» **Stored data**
►

theorem identityPass_keep (_m0 : m .galley = true) (_m1 : m .impos = true) (_m2 : m .steps = true) (_m3 : m .groups = true) (_m4 : m .halves = true) (_m5 : m .nvs = true) (_m6 : m .ports = true) (_m7 : m .links = true) (_m8 : m .twins = true) (_m9 : m .units = true) (_m10 : m .regs = true) (_m11 : m .counters = true) (_m12 : m .msix = true) (_m13 : m .events = true) (_m14 : m .free = true) (_m15 : m .outputs = true) (h : Keep m s X) : Keep m s (identityPass X a1 a2 a3 a4) := by
  unfold identityPass
  repeat' (first
    | (with_reducible assumption)
    | ((try lift_lets -underBinder); intro x; clear_value (e : x = _); first | (have _ : Nvs := x; subst e) | clear e)
    | (with_reducible first
        | refine showColophon_keep (by assumption) ?_ | refine putFld_keep (by assumption) ?_
        | refine putBit_keep (by assumption) ?_ | refine State_setHalf_keep (by assumption) ?_
        | refine endStep_keep (by assumption) (by assumption) (by assumption) (by assumption) (by assumption) (by assumption) (by assumption) (by assumption) (by assumption) (by assumption) (by assumption) (by assumption) (by assumption) (by assumption) (by assumption) (by assumption) ?_)
    | split
    | (with_reducible refine keep_mk ?_))

theorem execIdentityAndFuses_keep (_m0 : m .galley = true) (_m1 : m .impos = true) (_m2 : m .steps = true) (_m3 : m .groups = true) (_m4 : m .halves = true) (_m5 : m .nvs = true) (_m6 : m .ports = true) (_m7 : m .links = true) (_m8 : m .twins = true) (_m9 : m .units = true) (_m10 : m .regs = true) (_m11 : m .counters = true) (_m12 : m .msix = true) (_m13 : m .events = true) (_m14 : m .free = true) (_m15 : m .outputs = true) (h : Keep m s X) : KeepRes m s (execIdentityAndFuses a0 a1 a2 a3 X) := by
  unfold execIdentityAndFuses
  repeat' (first
    | (with_reducible assumption)
    | ((try lift_lets -underBinder); intro x; clear_value (e : x = _); clear e)
    | (with_reducible first
        | refine identityPass_keep (by assumption) (by assumption) (by assumption) (by assumption) (by assumption) (by assumption) (by assumption) (by assumption) (by assumption) (by assumption) (by assumption) (by assumption) (by assumption) (by assumption) (by assumption) (by assumption) ?_
        | refine endStep_keep (by assumption) (by assumption) (by assumption) (by assumption) (by assumption) (by assumption) (by assumption) (by assumption) (by assumption) (by assumption) (by assumption) (by assumption) (by assumption) (by assumption) (by assumption) (by assumption) ?_
        | refine keepRes_next ?_)
    | split)

theorem execMemoryDieTraining_keep (_m0 : m .galley = true) (_m1 : m .impos = true) (_m2 : m .steps = true) (_m3 : m .groups = true) (_m4 : m .halves = true) (_m5 : m .dies = true) (_m6 : m .nvs = true) (_m7 : m .ports = true) (_m8 : m .links = true) (_m9 : m .twins = true) (_m10 : m .units = true) (_m11 : m .regs = true) (_m12 : m .counters = true) (_m13 : m .msix = true) (_m14 : m .events = true) (_m15 : m .free = true) (_m16 : m .outputs = true) (h : Keep m s X) : KeepRes m s (execMemoryDieTraining a0 a1 X) := by
  unfold execMemoryDieTraining
  repeat' (first
    | (with_reducible assumption)
    | ((try lift_lets -underBinder); intro x; clear_value (e : x = _); clear e)
    | (with_reducible first
        | refine endStep_keep (by assumption) (by assumption) (by assumption) (by assumption) (by assumption) (by assumption) (by assumption) (by assumption) (by assumption) (by assumption) (by assumption) (by assumption) (by assumption) (by assumption) (by assumption) (by assumption) ?_
        | refine State_setDie_keep (by assumption) ?_ | refine keepRes_next ?_)
    | split)

theorem endTest_keep (_m0 : m .halves = true) (_m1 : m .nvs = true) (_m2 : m .ports = true) (_m3 : m .links = true) (_m4 : m .regs = true) (h : Keep m s X) : Keep m s (endTest X a1 a2 a3 a4 a5 a6) := by
  unfold endTest
  repeat' (first
    | (with_reducible assumption)
    | ((try lift_lets -underBinder); intro x; clear_value (e : x = _); first | (with_reducible refine keep_let (m := m) (s := s) e ?_ (fun _ => ?_) <;> clear e) | clear e)
    | (with_reducible first
        | refine State_setHalf_keep (by assumption) ?_
        | refine ledgerWrite_keep (by assumption) (by assumption) ?_
        | refine doneInstance_keep (by assumption) (by assumption) (by assumption) (by assumption) (by assumption) ?_))

theorem execMemorySelfTest_keep (_m0 : m .halves = true) (_m1 : m .nvs = true) (_m2 : m .ports = true) (_m3 : m .links = true) (_m4 : m .regs = true) (h : Keep m s X) : KeepRes m s (execMemorySelfTest a0 a1 a2 a3 X) := by
  unfold execMemorySelfTest
  repeat' (first
    | (with_reducible assumption)
    | ((try lift_lets -underBinder); intro x; clear_value (e : x = _); first | (with_reducible refine keep_let (m := m) (s := s) e ?_ (fun _ => ?_) <;> clear e) | clear e)
    | (with_reducible first
        | refine pairFallow_keep (by assumption) (by assumption) ?_
        | refine channelFallow_keep (by assumption) (by assumption) ?_
        | refine endTest_keep (by assumption) (by assumption) (by assumption) (by assumption) (by assumption) ?_
        | refine keep_foldl (fun _ _ _ => ?_) ?_ | refine keepRes_next ?_ | exact keepRes_fault)
    | split)

theorem execComputeDieSelfTest_keep (_m0 : m .halves = true) (_m1 : m .dies = true) (_m2 : m .nvs = true) (_m3 : m .ports = true) (_m4 : m .links = true) (_m5 : m .regs = true) (_m6 : m .msix = true) (_m7 : m .outputs = true) (h : Keep m s X) : KeepRes m s (execComputeDieSelfTest a0 a1 a2 X) := by
  unfold execComputeDieSelfTest
  repeat' (first
    | (with_reducible assumption)
    | ((try lift_lets -underBinder); intro x; clear_value (e : x = _); first | (with_reducible refine keep_let (m := m) (s := s) e ?_ (fun _ => ?_) <;> clear e) | clear e)
    | (with_reducible first
        | refine mapCores_keep (by assumption) ?_
        | refine endTest_keep (by assumption) (by assumption) (by assumption) (by assumption) (by assumption) ?_
        | refine dieExhausted_keep (by assumption) (by assumption) (by assumption) (by assumption) (by assumption) ?_
        | refine keepRes_next ?_)
    | split)
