theorem execBlkSnap_keep (_m0 : m .time = true) (_m1 : m .regs = true) (_m2 : m .counters = true) (_m3 : m .latches = true) (_m4 : m .msix = true) (_m5 : m .events = true) (_m6 : m .waits = true) (_m7 : m .outputs = true) (h : Keep m s X) : KeepRes m s (execBlkSnap a0 X) := by
  unfold execBlkSnap
  repeat' (with_reducible first
      | assumption
      | refine plainRow_keep (by assumption) (by assumption) (by assumption) (by assumption) (by assumption) (by assumption) (by assumption) (by assumption) ?_)

theorem execBlkOwnerWrite_keep (_m0 : m .time = true) (_m1 : m .regs = true) (_m2 : m .counters = true) (_m3 : m .latches = true) (_m4 : m .msix = true) (_m5 : m .events = true) (_m6 : m .waits = true) (_m7 : m .outputs = true) (h : Keep m s X) : KeepRes m s (execBlkOwnerWrite a0 X) := by
  unfold execBlkOwnerWrite
  repeat' (with_reducible first
      | assumption
      | refine plainRow_keep (by assumption) (by assumption) (by assumption) (by assumption) (by assumption) (by assumption) (by assumption) (by assumption) ?_)

theorem execDevAccessErrWrite_keep (_m0 : m .time = true) (_m1 : m .regs = true) (_m2 : m .counters = true) (_m3 : m .latches = true) (_m4 : m .msix = true) (_m5 : m .events = true) (_m6 : m .waits = true) (_m7 : m .outputs = true) (h : Keep m s X) : KeepRes m s (execDevAccessErrWrite a0 X) := by
  unfold execDevAccessErrWrite
  repeat' (with_reducible first
      | assumption
      | refine plainRow_keep (by assumption) (by assumption) (by assumption) (by assumption) (by assumption) (by assumption) (by assumption) (by assumption) ?_)

theorem execHubLastgaspClr_keep (_m0 : m .time = true) (_m1 : m .regs = true) (_m2 : m .counters = true) (_m3 : m .latches = true) (_m4 : m .msix = true) (_m5 : m .events = true) (_m6 : m .waits = true) (_m7 : m .outputs = true) (h : Keep m s X) : KeepRes m s (execHubLastgaspClr a0 X) := by
  unfold execHubLastgaspClr
  repeat' (with_reducible first
      | assumption
      | refine plainRow_keep (by assumption) (by assumption) (by assumption) (by assumption) (by assumption) (by assumption) (by assumption) (by assumption) ?_)

theorem execWindowIndexLatch_keep (_m0 : m .time = true) (_m1 : m .regs = true) (_m2 : m .counters = true) (_m3 : m .latches = true) (_m4 : m .msix = true) (_m5 : m .events = true) (_m6 : m .waits = true) (_m7 : m .outputs = true) (h : Keep m s X) : KeepRes m s (execWindowIndexLatch a0 X) := by
  unfold execWindowIndexLatch
  repeat' (with_reducible first
      | assumption
      | refine plainRow_keep (by assumption) (by assumption) (by assumption) (by assumption) (by assumption) (by assumption) (by assumption) (by assumption) ?_)

theorem execCounterWrite_keep (_m0 : m .time = true) (_m1 : m .regs = true) (_m2 : m .counters = true) (_m3 : m .latches = true) (_m4 : m .msix = true) (_m5 : m .events = true) (_m6 : m .waits = true) (_m7 : m .outputs = true) (h : Keep m s X) : KeepRes m s (execCounterWrite a0 a1 X) := by
  unfold execCounterWrite
  repeat' (with_reducible first
      | assumption
      | refine plainRow_keep (by assumption) (by assumption) (by assumption) (by assumption) (by assumption) (by assumption) (by assumption) (by assumption) ?_)

theorem mboxWrite_keep (_m0 : m .nvs = true) (_m1 : m .hosts = true) (_m2 : m .twins = true) (_m3 : m .time = true) (_m4 : m .regs = true) (_m5 : m .counters = true) (_m6 : m .latches = true) (_m7 : m .msix = true) (_m8 : m .events = true) (_m9 : m .waits = true) (_m10 : m .free = true) (_m11 : m .outputs = true) (h : Keep m s X) : KeepRes m s (mboxWrite a0 X) := by
  unfold mboxWrite
  repeat' (first
    | (with_reducible first
        | assumption
        | refine serveWrite_keep (by assumption) (by assumption) (by assumption) (by assumption) (by assumption) (by assumption) ?_ (fun _ _ _ _ _ _ => ?_)
        | refine plainWrite_keep (by assumption) (by assumption) (by assumption) (by assumption) (by assumption) (by assumption) (by assumption) (by assumption) ?_
        | refine execMbxPartAssign_keep (by assumption) (by assumption) (by assumption) (by assumption) (by assumption) (by assumption) ?_
        | refine execPartRelease_keep (by assumption) (by assumption) (by assumption) (by assumption) (by assumption) (by assumption) ?_
        | refine execPartReset_keep (by assumption) (by assumption) (by assumption) (by assumption) (by assumption) (by assumption) (by assumption) (by assumption) ?_
        | refine drawFree_keep (by assumption) ?_
        | refine execLifecycle_keep (by assumption) (by assumption) (by assumption) (by assumption) (by assumption) (by assumption) ?_
        | refine execSetTwin_keep (by assumption) (by assumption) (by assumption) (by assumption) (by assumption) (by assumption) ?_
        | refine execSetShape_keep (by assumption) (by assumption) (by assumption) (by assumption) (by assumption) (by assumption) (by assumption) ?_
        | refine execSetEpochBase_keep (by assumption) (by assumption) (by assumption) (by assumption) (by assumption) (by assumption) (by assumption) ?_
        | refine execTakeover_keep (by assumption) (by assumption) (by assumption) (by assumption) (by assumption) (by assumption) (by assumption) ?_
        | refine mboxGo_keep (by assumption) ?_ (fun _ _ => ?_)
        | refine mboxDone_keep (by assumption) (by assumption) (by assumption) ?_
        | refine keepRes_next ?_ | refine keepSnd_proj ?_)
    | split)

theorem formeWrite_keep (_m0 : m .impos = true) (_m1 : m .groups = true) (_m2 : m .links = true) (_m3 : m .time = true) (_m4 : m .regs = true) (_m5 : m .counters = true) (_m6 : m .latches = true) (_m7 : m .msix = true) (_m8 : m .events = true) (_m9 : m .waits = true) (_m10 : m .free = true) (_m11 : m .outputs = true) (h : Keep m s X) : KeepRes m s (formeWrite a0 X) := by
  unfold formeWrite
  repeat' (first
    | (with_reducible first
        | assumption
        | refine execLoadForme_keep (by assumption) (by assumption) (by assumption) (by assumption) (by assumption) (by assumption) (by assumption) ?_
        | refine execActivate_keep (by assumption) (by assumption) (by assumption) (by assumption) (by assumption) (by assumption) (by assumption) (by assumption) (by assumption) ?_
        | refine execUnload_keep (by assumption) (by assumption) (by assumption) (by assumption) (by assumption) (by assumption) (by assumption) ?_
        | refine execClearSuspect_keep (by assumption) (by assumption) (by assumption) (by assumption) (by assumption) (by assumption) (by assumption) ?_
        | refine serveWrite_keep (by assumption) (by assumption) (by assumption) (by assumption) (by assumption) (by assumption) ?_ (fun _ _ _ _ _ _ => ?_)
        | refine plainWrite_keep (by assumption) (by assumption) (by assumption) (by assumption) (by assumption) (by assumption) (by assumption) (by assumption) ?_
        | refine keepRes_next ?_)
    | split)

theorem anyWrite_keep (_m0 : m .memory = true) (_m1 : m .galley = true) (_m2 : m .tensors = true) (_m3 : m .moves = true) (_m4 : m .impos = true) (_m5 : m .steps = true) (_m6 : m .groups = true) (_m7 : m .halves = true) (_m8 : m .dies = true) (_m9 : m .nvs = true) (_m10 : m .ports = true) (_m11 : m .links = true) (_m12 : m .hosts = true) (_m13 : m .commands = true) (_m14 : m .twins = true) (_m15 : m .units = true) (_m16 : m .time = true) (_m17 : m .hubs = true) (_m18 : m .sources = true) (_m19 : m .regs = true) (_m20 : m .counters = true) (_m21 : m .latches = true) (_m22 : m .msix = true) (_m23 : m .events = true) (_m24 : m .waits = true) (_m25 : m .free = true) (_m26 : m .outputs = true) (h : Keep m s X) : KeepRes m s (anyWrite a0 X) := by
  unfold anyWrite
  repeat' (first
    | (with_reducible first
        | assumption
        | refine serveWrite_keep (by assumption) (by assumption) (by assumption) (by assumption) (by assumption) (by assumption) ?_ (fun _ _ _ _ _ _ => ?_)
        | refine plainWrite_keep (by assumption) (by assumption) (by assumption) (by assumption) (by assumption) (by assumption) (by assumption) (by assumption) ?_
        | refine resetRow_keep (by assumption) (by assumption) (by assumption) (by assumption) (by assumption) (by assumption) (by assumption) (by assumption) (by assumption) (by assumption) (by assumption) (by assumption) (by assumption) (by assumption) (by assumption) (by assumption) (by assumption) (by assumption) (by assumption) (by assumption) (by assumption) (by assumption) (by assumption) (by assumption) (by assumption) (by assumption) (by assumption) ?_
        | refine execResumeHalted_keep (by assumption) (by assumption) (by assumption) (by assumption) (by assumption) (by assumption) (by assumption) (by assumption) ?_
        | refine execDevRegionCommit_keep (by assumption) (by assumption) (by assumption) (by assumption) (by assumption) (by assumption) (by assumption) (by assumption) ?_
        | refine execDevHostArbWrite_keep (by assumption) (by assumption) (by assumption) (by assumption) (by assumption) (by assumption) (by assumption) ?_
        | refine mboxWrite_keep (by assumption) (by assumption) (by assumption) (by assumption) (by assumption) (by assumption) (by assumption) (by assumption) (by assumption) (by assumption) (by assumption) (by assumption) ?_
        | refine execGalPartCommit_keep (by assumption) (by assumption) (by assumption) (by assumption) (by assumption) (by assumption) (by assumption) (by assumption) ?_
        | refine formeWrite_keep (by assumption) (by assumption) (by assumption) (by assumption) (by assumption) (by assumption) (by assumption) (by assumption) (by assumption) (by assumption) (by assumption) (by assumption) ?_
        | refine fabCtrlRow_keep (by assumption) (by assumption) (by assumption) (by assumption) (by assumption) (by assumption) (by assumption) (by assumption) (by assumption) (by assumption) (by assumption) (by assumption) (by assumption) (by assumption) (by assumption) (by assumption) (by assumption) ?_
        | refine execFabMapWrite_keep (by assumption) (by assumption) (by assumption) (by assumption) (by assumption) (by assumption) ?_
        | refine execFabRtCommit_keep (by assumption) (by assumption) (by assumption) (by assumption) (by assumption) (by assumption) ?_
        | refine execChMapout_keep (by assumption) (by assumption) (by assumption) (by assumption) (by assumption) (by assumption) (by assumption) (by assumption) (by assumption) (by assumption) (by assumption) (by assumption) (by assumption) (by assumption) (by assumption) (by assumption) (by assumption) (by assumption) (by assumption) (by assumption) ?_
        | refine execNbuMapout_keep (by assumption) (by assumption) (by assumption) (by assumption) (by assumption) (by assumption) (by assumption) (by assumption) (by assumption) (by assumption) (by assumption) (by assumption) (by assumption) (by assumption) (by assumption) (by assumption) (by assumption) (by assumption) (by assumption) (by assumption) ?_
        | refine execNbuBiasCommit_keep (by assumption) (by assumption) (by assumption) (by assumption) (by assumption) (by assumption) ?_
        | refine execNbuBiasOwnerWrite_keep (by assumption) (by assumption) (by assumption) (by assumption) (by assumption) (by assumption) ?_
        | refine execPartCtrlReset_keep (by assumption) (by assumption) (by assumption) (by assumption) (by assumption) (by assumption) (by assumption) (by assumption) ?_
        | refine ringRow_keep (by assumption) (by assumption) (by assumption) (by assumption) (by assumption) (by assumption) (by assumption) ?_
        | refine execQSqDb_keep (by assumption) (by assumption) (by assumption) (by assumption) (by assumption) (by assumption) (by assumption) ?_
        | refine execQCqDb_keep (by assumption) (by assumption) (by assumption) (by assumption) (by assumption) (by assumption) (by assumption) ?_
        | refine execQOutDb_keep (by assumption) (by assumption) (by assumption) (by assumption) (by assumption) (by assumption) (by assumption) ?_
        | refine snapCtrlRow_keep (by assumption) (by assumption) (by assumption) (by assumption) (by assumption) (by assumption) ?_
        | refine stopCtrlRow_keep (by assumption) (by assumption) (by assumption) (by assumption) (by assumption) (by assumption) (by assumption) (by assumption) (by assumption) (by assumption) (by assumption) (by assumption) (by assumption) (by assumption) (by assumption) ?_
        | refine execTrcClear_keep (by assumption) (by assumption) (by assumption) (by assumption) (by assumption) (by assumption) (by assumption) (by assumption) ?_
        | refine execTrcDumpGo_keep (by assumption) (by assumption) (by assumption) (by assumption) (by assumption) (by assumption) (by assumption) (by assumption) ?_
        | refine keepRes_next ?_)
    | split)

◄

» **ACTIVITY**
Read the entries above, then pull out the lines that include "execMemorySelfTest".

» **TASK ANSWER**
theorem execMemorySelfTest_keep (_m0 : m .halves = true) (_m1 : m .nvs = true) (_m2 : m .ports = true) (_m3 : m .links = true) (_m4 : m .regs = true) (h : Keep m s X) : KeepRes m s (execMemorySelfTest a0 a1 a2 a3 X) := by
  unfold execMemorySelfTest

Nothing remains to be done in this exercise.